EDA itself is qualitative, but the issues it surfaces become measurable signals you can monitor:

  • Schema validation — every Dataset exports a column schema; mismatch with the consumer’s expected schema is an explicit failure.
  • Per-cohort row-count balance — confirms the Dataset is representative of production traffic; flag any cohort under 5% of expected.
  • Evaluator-score histograms — distribution of Groundedness, AnswerRelevancy, PromptInjection scores per Dataset version; bimodal distributions usually mean two underlying populations are being mixed.
  • Outlier detection on prompt and response lengths — long-tail prompts often correlate with context-overflow risk.
  • Missing-field rate — empty context, missing expected_response, null evaluator output; each is a data-quality ticket.
  • Cross-Dataset drift — comparing distributions between Dataset v1 and v2 surfaces silent data changes.
from fi.datasets import Dataset

# Pull a dataset version into pandas for EDA
dataset = Dataset.from_id(dataset_id="customer_support_q1_2026_v3")
df = dataset.to_dataframe()
print(df["prompt_length"].describe())
print(df.groupby("user_segment")["evaluator_groundedness"].mean())

Common Mistakes

  • Treating EDA as a one-time activity. Production data shifts; EDA on the eval Dataset must be redone every refresh, not just at v1.
  • Eyeballing means without distributions. A mean of 0.85 hides whether scores are tightly clustered or bimodal; always plot the histogram.
  • Skipping per-cohort splits. A balanced overall dataset can be unbalanced inside the cohorts that matter.
  • Reporting numbers without a Dataset version pinned. Without the version, the same number means different things on different days.
  • No documented exit criteria. “We did EDA” is not a release gate; document what was checked and what passed.

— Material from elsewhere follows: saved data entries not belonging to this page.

-- ==== Sys2Proof/Laws/Codec.lean ====
section
/-! SUPPORT. The layouts of command records (R201 to R203): what `HostCommand.record` writes, `Record.command` reads. -/

namespace Sys2Proof

set_option linter.unusedSimpArgs false

@[simp] theorem Record.ofFields_code (code tag : BitVec 8) (h : BitVec 6) (cy : BitVec 10) (hd : BitVec 6) (sec sel : BitVec 8) (a b : Word) :
    (Record.ofFields code tag h cy hd sec sel a b).code = code := by
  show BitVec.extractLsb' 24 8 (code ++ tag ++ h ++ cy) = code
  simp (disch := decide) only [BitVec.extractLsb'_append_eq_of_le, BitVec.extractLsb'_append_eq_of_add_le, BitVec.extractLsb'_eq_self, Nat.reduceSub]

@[simp] theorem Record.ofFields_tag (code tag : BitVec 8) (h : BitVec 6) (cy : BitVec 10) (hd : BitVec 6) (sec sel : BitVec 8) (a b : Word) :
    (Record.ofFields code tag h cy hd sec sel a b).tag = tag := by
  show BitVec.extractLsb' 16 8 (code ++ tag ++ h ++ cy) = tag
  simp (disch := decide) only [BitVec.extractLsb'_append_eq_of_le, BitVec.extractLsb'_append_eq_of_add_le, BitVec.extractLsb'_eq_self, Nat.reduceSub]

@[simp] theorem Record.ofFields_handle (code tag : BitVec 8) (h : BitVec 6) (cy : BitVec 10) (hd : BitVec 6) (sec sel : BitVec 8) (a b : Word) :
    (Record.ofFields code tag h cy hd sec sel a b).handle = h := by
  show BitVec.extractLsb' 10 6 (code ++ tag ++ h ++ cy) = h
  simp (disch := decide) only [BitVec.extractLsb'_append_eq_of_le, BitVec.extractLsb'_append_eq_of_add_le, BitVec.extractLsb'_eq_self, Nat.reduceSub]

@[simp] theorem Record.ofFields_cylinder (code tag : BitVec 8) (h : BitVec 6) (cy : BitVec 10) (hd : BitVec 6) (sec sel : BitVec 8) (a b : Word) :
    (Record.ofFields code tag h cy hd sec sel a b).cylinder = cy := by
  show BitVec.extractLsb' 0 10 (code ++ tag ++ h ++ cy) = cy
  simp (disch := decide) only [BitVec.extractLsb'_append_eq_of_le, BitVec.extractLsb'_append_eq_of_add_le, BitVec.extractLsb'_eq_self, Nat.reduceSub]

@[simp] theorem Record.ofFields_head (code tag : BitVec 8) (h : BitVec 6) (cy : BitVec 10) (hd : BitVec 6) (sec sel : BitVec 8) (a b : Word) :
    (Record.ofFields code tag h cy hd sec sel a b).head = hd := by
  show BitVec.extractLsb' 26 6 (hd ++ sec ++ sel ++ 0#10) = hd
  simp (disch := decide) only [BitVec.extractLsb'_append_eq_of_le, BitVec.extractLsb'_append_eq_of_add_le, BitVec.extractLsb'_eq_self, Nat.reduceSub]

@[simp] theorem Record.ofFields_sector (code tag : BitVec 8) (h : BitVec 6) (cy : BitVec 10) (hd : BitVec 6) (sec sel : BitVec 8) (a b : Word) :
    (Record.ofFields code tag h cy hd sec sel a b).sector = sec := by
  show BitVec.extractLsb' 18 8 (hd ++ sec ++ sel ++ 0#10) = sec
  simp (disch := decide) only [BitVec.extractLsb'_append_eq_of_le, BitVec.extractLsb'_append_eq_of_add_le, BitVec.extractLsb'_eq_self, Nat.reduceSub]

@[simp] theorem Record.ofFields_selector (code tag : BitVec 8) (h : BitVec 6) (cy : BitVec 10) (hd : BitVec 6) (sec sel : BitVec 8) (a b : Word) :
    (Record.ofFields code tag h cy hd sec sel a b).selector = sel := by
  show BitVec.extractLsb' 10 8 (hd ++ sec ++ sel ++ 0#10) = sel
  simp (disch := decide) only [BitVec.extractLsb'_append_eq_of_le, BitVec.extractLsb'_append_eq_of_add_le, BitVec.extractLsb'_eq_self, Nat.reduceSub]

@[simp] theorem Record.ofFields_w2 (code tag : BitVec 8) (h : BitVec 6) (cy : BitVec 10) (hd : BitVec 6) (sec sel : BitVec 8) (a b : Word) :
    (Record.ofFields code tag h cy hd sec sel a b).w2 = a := rfl

@[simp] theorem Record.ofFields_w3 (code tag : BitVec 8) (h : BitVec 6) (cy : BitVec 10) (hd : BitVec 6) (sec sel : BitVec 8) (a b : Word) :
    (Record.ofFields code tag h cy hd sec sel a b).w3 = b := rfl

/-- DRIVE CONFIG parameters read back. -/
@[simp] theorem ConfigField.ofWords_words (f : ConfigField) : ConfigField.ofWords f.wordA f.wordB = f := by
  obtain ⟨kind, settle, index, mark, interval, auto⟩ := f
  simp only [ConfigField.ofWords, ConfigField.wordA, ConfigField.wordB, ConfigField.mk.injEq]
  refine ⟨?_, ?_, ?_, ?_, ?_, ?_⟩
  · show BitVec.extractLsb' 30 2 (kind ++ settle ++ index ++ mark) = kind
    simp (disch := decide) only [BitVec.extractLsb'_append_eq_of_le, BitVec.extractLsb'_append_eq_of_add_le, BitVec.extractLsb'_eq_self, Nat.reduceSub]
  · show BitVec.extractLsb' 24 6 (kind ++ settle ++ index ++ mark) = settle
    simp (disch := decide) only [BitVec.extractLsb'_append_eq_of_le, BitVec.extractLsb'_append_eq_of_add_le, BitVec.extractLsb'_eq_self, Nat.reduceSub]
  · show BitVec.extractLsb' 13 11 (kind ++ settle ++ index ++ mark) = index
    simp (disch := decide) only [BitVec.extractLsb'_append_eq_of_le, BitVec.extractLsb'_append_eq_of_add_le, BitVec.extractLsb'_eq_self, Nat.reduceSub]
  · show BitVec.extractLsb' 0 13 (kind ++ settle ++ index ++ mark) = mark
    simp (disch := decide) only [BitVec.extractLsb'_append_eq_of_le, BitVec.extractLsb'_append_eq_of_add_le, BitVec.extractLsb'_eq_self, Nat.reduceSub]
  · show BitVec.extractLsb' 25 7 (interval ++ BitVec.ofBool auto ++ 0#24) = interval
    simp (disch := decide) only [BitVec.extractLsb'_append_eq_of_le, BitVec.extractLsb'_append_eq_of_add_le, BitVec.extractLsb'_eq_self, Nat.reduceSub]
  · show (interval ++ BitVec.ofBool auto ++ 0#24).getLsbD 24 = auto
    simp only [BitVec.getLsbD_append]
    simp

/-- The geometry word read back. -/
@[simp] theorem GeometryWord.ofWord_word (f : GeometryWord) : GeometryWord.ofWord f.word = f := by
  obtain ⟨cylinders, heads, sectors, firstId⟩ := f
  simp only [GeometryWord.ofWord, GeometryWord.word, GeometryWord.mk.injEq]
  refine ⟨?_, ?_, ?_, ?_⟩
  · show BitVec.extractLsb' 21 11 (cylinders ++ heads ++ sectors ++ firstId ++ 0#1) = cylinders
    simp (disch := decide) only [BitVec.extractLsb'_append_eq_of_le, BitVec.extractLsb'_append_eq_of_add_le, BitVec.extractLsb'_eq_self, Nat.reduceSub]
  · show BitVec.extractLsb' 15 6 (cylinders ++ heads ++ sectors ++ firstId ++ 0#1) = heads
    simp (disch := decide) only [BitVec.extractLsb'_append_eq_of_le, BitVec.extractLsb'_append_eq_of_add_le, BitVec.extractLsb'_eq_self, Nat.reduceSub]
  · show BitVec.extractLsb' 9 6 (cylinders ++ heads ++ sectors ++ firstId ++ 0#1) = sectors
    simp (disch := decide) only [BitVec.extractLsb'_append_eq_of_le, BitVec.extractLsb'_append_eq_of_add_le, BitVec.extractLsb'_eq_self, Nat.reduceSub]
  · show BitVec.extractLsb' 1 8 (cylinders ++ heads ++ sectors ++ firstId ++ 0#1) = firstId
    simp (disch := decide) only [BitVec.extractLsb'_append_eq_of_le, BitVec.extractLsb'_append_eq_of_add_le, BitVec.extractLsb'_eq_self, Nat.reduceSub]

/-- The medium word read back. -/
@[simp] theorem MediumField.ofWord_word (f : MediumField) : MediumField.ofWord f.word = f := by
  obtain ⟨size, encoding, rate, cls, level, drive, kind⟩ := f
  simp only [MediumField.ofWord, MediumField.word, MediumField.mk.injEq]
  refine ⟨?_, ?_, ?_, ?_, ?_, ?_, ?_⟩
  · show BitVec.extractLsb' 30 2 (size ++ encoding ++ rate ++ cls ++ level ++ drive ++ kind ++ 0#15) = size
    simp (disch := decide) only [BitVec.extractLsb'_append_eq_of_le, BitVec.extractLsb'_append_eq_of_add_le, BitVec.extractLsb'_eq_self, Nat.reduceSub]
  · show BitVec.extractLsb' 28 2 (size ++ encoding ++ rate ++ cls ++ level ++ drive ++ kind ++ 0#15) = encoding
    simp (disch := decide) only [BitVec.extractLsb'_append_eq_of_le, BitVec.extractLsb'_append_eq_of_add_le, BitVec.extractLsb'_eq_self, Nat.reduceSub]
  · show BitVec.extractLsb' 26 2 (size ++ encoding ++ rate ++ cls ++ level ++ drive ++ kind ++ 0#15) = rate
    simp (disch := decide) only [BitVec.extractLsb'_append_eq_of_le, BitVec.extractLsb'_append_eq_of_add_le, BitVec.extractLsb'_eq_self, Nat.reduceSub]
  · show BitVec.extractLsb' 23 3 (size ++ encoding ++ rate ++ cls ++ level ++ drive ++ kind ++ 0#15) = cls
    simp (disch := decide) only [BitVec.extractLsb'_append_eq_of_le, BitVec.extractLsb'_append_eq_of_add_le, BitVec.extractLsb'_eq_self, Nat.reduceSub]
  · show BitVec.extractLsb' 20 3 (size ++ encoding ++ rate ++ cls ++ level ++ drive ++ kind ++ 0#15) = level
    simp (disch := decide) only [BitVec.extractLsb'_append_eq_of_le, BitVec.extractLsb'_append_eq_of_add_le, BitVec.extractLsb'_eq_self, Nat.reduceSub]
  · show BitVec.extractLsb' 17 3 (size ++ encoding ++ rate ++ cls ++ level ++ drive ++ kind ++ 0#15) = drive
    simp (disch := decide) only [BitVec.extractLsb'_append_eq_of_le, BitVec.extractLsb'_append_eq_of_add_le, BitVec.extractLsb'_eq_self, Nat.reduceSub]
  · show BitVec.extractLsb' 15 2 (size ++ encoding ++ rate ++ cls ++ level ++ drive ++ kind ++ 0#15) = kind
    simp (disch := decide) only [BitVec.extractLsb'_append_eq_of_le, BitVec.extractLsb'_append_eq_of_add_le, BitVec.extractLsb'_eq_self, Nat.reduceSub]

/-- The ALIAS parameters read back. -/
@[simp] theorem ViewField.ofWord_word (f : ViewField) : ViewField.ofWord f.word = f := by
  obtain ⟨target, offset, limit, level⟩ := f
  simp only [ViewField.ofWord, ViewField.word, ViewField.mk.injEq]
  refine ⟨?_, ?_, ?_, ?_⟩
  · show BitVec.extractLsb' 26 6 (target ++ offset ++ limit ++ level ++ 0#2) = target
    simp (disch := decide) only [BitVec.extractLsb'_append_eq_of_le, BitVec.extractLsb'_append_eq_of_add_le, BitVec.extractLsb'_eq_self, Nat.reduceSub]
  · show BitVec.extractLsb' 16 10 (target ++ offset ++ limit ++ level ++ 0#2) = offset
    simp (disch := decide) only [BitVec.extractLsb'_append_eq_of_le, BitVec.extractLsb'_append_eq_of_add_le, BitVec.extractLsb'_eq_self, Nat.reduceSub]
  · show BitVec.extractLsb' 5 11 (target ++ offset ++ limit ++ level ++ 0#2) = limit
    simp (disch := decide) only [BitVec.extractLsb'_append_eq_of_le, BitVec.extractLsb'_append_eq_of_add_le, BitVec.extractLsb'_eq_self, Nat.reduceSub]
  · show BitVec.extractLsb' 2 3 (target ++ offset ++ limit ++ level ++ 0#2) = level
    simp (disch := decide) only [BitVec.extractLsb'_append_eq_of_le, BitVec.extractLsb'_append_eq_of_add_le, BitVec.extractLsb'_eq_self, Nat.reduceSub]

/-- The attribute word read back. -/
@[simp] theorem AttributeField.ofWord_word (f : AttributeField) : AttributeField.ofWord f.word = f := by
  obtain ⟨passLimit, quorum, tolerance, escalate, startFirst, reseat, park, autoSynthesize⟩ := f
  simp only [AttributeField.ofWord, AttributeField.word, AttributeField.mk.injEq]
  refine ⟨?_, ?_, ?_, ?_, ?_, ?_, ?_, ?_⟩
  · show BitVec.extractLsb' 28 4 (passLimit ++ quorum ++ tolerance ++ BitVec.ofBool escalate ++ BitVec.ofBool startFirst ++ BitVec.ofBool reseat ++ BitVec.ofBool park ++ BitVec.ofBool autoSynthesize ++ 0#17) = passLimit
    simp (disch := decide) only [BitVec.extractLsb'_append_eq_of_le, BitVec.extractLsb'_append_eq_of_add_le, BitVec.extractLsb'_eq_self, Nat.reduceSub]
  · show BitVec.extractLsb' 25 3 (passLimit ++ quorum ++ tolerance ++ BitVec.ofBool escalate ++ BitVec.ofBool startFirst ++ BitVec.ofBool reseat ++ BitVec.ofBool park ++ BitVec.ofBool autoSynthesize ++ 0#17) = quorum
    simp (disch := decide) only [BitVec.extractLsb'_append_eq_of_le, BitVec.extractLsb'_append_eq_of_add_le, BitVec.extractLsb'_eq_self, Nat.reduceSub]
  · show BitVec.extractLsb' 22 3 (passLimit ++ quorum ++ tolerance ++ BitVec.ofBool escalate ++ BitVec.ofBool startFirst ++ BitVec.ofBool reseat ++ BitVec.ofBool park ++ BitVec.ofBool autoSynthesize ++ 0#17) = tolerance
    simp (disch := decide) only [BitVec.extractLsb'_append_eq_of_le, BitVec.extractLsb'_append_eq_of_add_le, BitVec.extractLsb'_eq_self, Nat.reduceSub]
  · show (passLimit ++ quorum ++ tolerance ++ BitVec.ofBool escalate ++ BitVec.ofBool startFirst ++ BitVec.ofBool reseat ++ BitVec.ofBool park ++ BitVec.ofBool autoSynthesize ++ 0#17).getLsbD 21 = escalate
    simp only [BitVec.getLsbD_append]
    simp
  · show (passLimit ++ quorum ++ tolerance ++ BitVec.ofBool escalate ++ BitVec.ofBool startFirst ++ BitVec.ofBool reseat ++ BitVec.ofBool park ++ BitVec.ofBool autoSynthesize ++ 0#17).getLsbD 20 = startFirst
    simp only [BitVec.getLsbD_append]
    simp
  · show (passLimit ++ quorum ++ tolerance ++ BitVec.ofBool escalate ++ BitVec.ofBool startFirst ++ BitVec.ofBool reseat ++ BitVec.ofBool park ++ BitVec.ofBool autoSynthesize ++ 0#17).getLsbD 19 = reseat
    simp only [BitVec.getLsbD_append]
    simp
  · show (passLimit ++ quorum ++ tolerance ++ BitVec.ofBool escalate ++ BitVec.ofBool startFirst ++ BitVec.ofBool reseat ++ BitVec.ofBool park ++ BitVec.ofBool autoSynthesize ++ 0#17).getLsbD 18 = park
    simp only [BitVec.getLsbD_append]
    simp
  · show (passLimit ++ quorum ++ tolerance ++ BitVec.ofBool escalate ++ BitVec.ofBool startFirst ++ BitVec.ofBool reseat ++ BitVec.ofBool park ++ BitVec.ofBool autoSynthesize ++ 0#17).getLsbD 17 = autoSynthesize
    simp only [BitVec.getLsbD_append]
    simp

/-- The match fields read back from the record of a SET PROFILE. -/
@[simp] theorem MatchField.ofRecord_ofFields (code tag : BitVec 8) (h : BitVec 6) (sec sel : BitVec 8) (f : MatchField) (b : Word) :
    MatchField.ofRecord (Record.ofFields code tag h f.cylinder f.head sec sel f.word b) = f := by
  obtain ⟨cls, classMask, cylinder, cylinderMask, head, anyHead⟩ := f
  simp only [MatchField.ofRecord, Record.ofFields_w2, Record.ofFields_cylinder, Record.ofFields_head]
  simp only [MatchField.word, MatchField.mk.injEq]
  refine ⟨?_, ?_, trivial, ?_, trivial, ?_⟩
  · show BitVec.extractLsb' 29 3 (cls ++ classMask ++ cylinderMask ++ BitVec.ofBool anyHead ++ 0#15) = cls
    simp (disch := decide) only [BitVec.extractLsb'_append_eq_of_le, BitVec.extractLsb'_append_eq_of_add_le, BitVec.extractLsb'_eq_self, Nat.reduceSub]
  · show BitVec.extractLsb' 26 3 (cls ++ classMask ++ cylinderMask ++ BitVec.ofBool anyHead ++ 0#15) = classMask
    simp (disch := decide) only [BitVec.extractLsb'_append_eq_of_le, BitVec.extractLsb'_append_eq_of_add_le, BitVec.extractLsb'_eq_self, Nat.reduceSub]
  · show BitVec.extractLsb' 16 10 (cls ++ classMask ++ cylinderMask ++ BitVec.ofBool anyHead ++ 0#15) = cylinderMask
    simp (disch := decide) only [BitVec.extractLsb'_append_eq_of_le, BitVec.extractLsb'_append_eq_of_add_le, BitVec.extractLsb'_eq_self, Nat.reduceSub]
  · show (cls ++ classMask ++ cylinderMask ++ BitVec.ofBool anyHead ++ 0#15).getLsbD 15 = anyHead
    simp only [BitVec.getLsbD_append]
    simp

/-- A small parameter read back from its word. -/
theorem extract_setWidth {w : Nat} (x : BitVec w) (h : w ≤ 32) : (x.setWidth 32).extractLsb' 0 w = x := by
  apply BitVec.eq_of_toNat_eq
  have h32 : x.toNat < 4294967296 := lt_of_lt_of_le x.isLt (Nat.pow_le_pow_right (by decide) h)
  simp [Nat.mod_eq_of_lt h32, Nat.mod_eq_of_lt x.isLt]

theorem HostCommand.record_code (tag : BitVec 8) (c : HostCommand) : (c.record tag).code = c.code := by
  cases c <;> simp only [HostCommand.record, Record.ofFields_code]

theorem HostCommand.record_tag (tag : BitVec 8) (c : HostCommand) : (c.record tag).tag = tag := by
  cases c <;> simp only [HostCommand.record, Record.ofFields_tag]

/-- The code of a record that names no command is read as such. -/
theorem Record.command_unknown (r : Record) (h : namesCommand r.code = false) : r.command = .unknown r.code := by
  simp only [namesCommand, commandCodes, List.contains_eq_mem, decide_eq_false_iff_not, List.mem_cons, List.not_mem_nil, or_false,
    not_or] at h
  have hn : ∀ n : Nat, n < 256 → r.code.toNat = n → r.code = BitVec.ofNat 8 n := by
    intro n _ e
    rw [← e]
    simp
  unfold Record.command
  split <;> first
    | rfl
    | (rename_i e; have := hn _ (by decide) e; simp_all)

/-- What the intake reads in the record of a command is that command. -/
theorem HostCommand.command_record (tag : BitVec 8) (c : HostCommand) (h : c.wellFormed = true) : (c.record tag).command = c := by
  cases c
  case unknown code =>
    have hc : ((HostCommand.unknown code).record tag).code = code := HostCommand.record_code tag _
    rw [Record.command_unknown, hc]
    simpa [hc, HostCommand.wellFormed] using h
  all_goals
    simp [HostCommand.record, Record.command, HostCommand.code, Record.band, Record.key, extract_setWidth]

end Sys2Proof
end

Frequently Asked Questions

What is EDA?

EDA — Exploratory Data Analysis — is the practice of summarizing, visualizing, and stress-testing a dataset before modeling. It uncovers distributions, missing values, outliers, label imbalances, and structural quirks that would otherwise corrupt downstream training or evaluation.

How is EDA different from feature engineering?

EDA is descriptive — it surfaces what the data looks like. Feature engineering is prescriptive — it transforms or constructs new columns based on what EDA revealed. EDA usually precedes feature engineering and informs every choice made in it.

How does EDA fit into an LLM evaluation workflow?

EDA on prompts, responses, retrieved chunks, evaluator scores, and trace metadata exposes systemic gaps — empty contexts, oversized prompts, biased cohorts. FutureAGI exposes Datasets, evaluator outputs, and trace spans as queryable artifacts so EDA stays reproducible.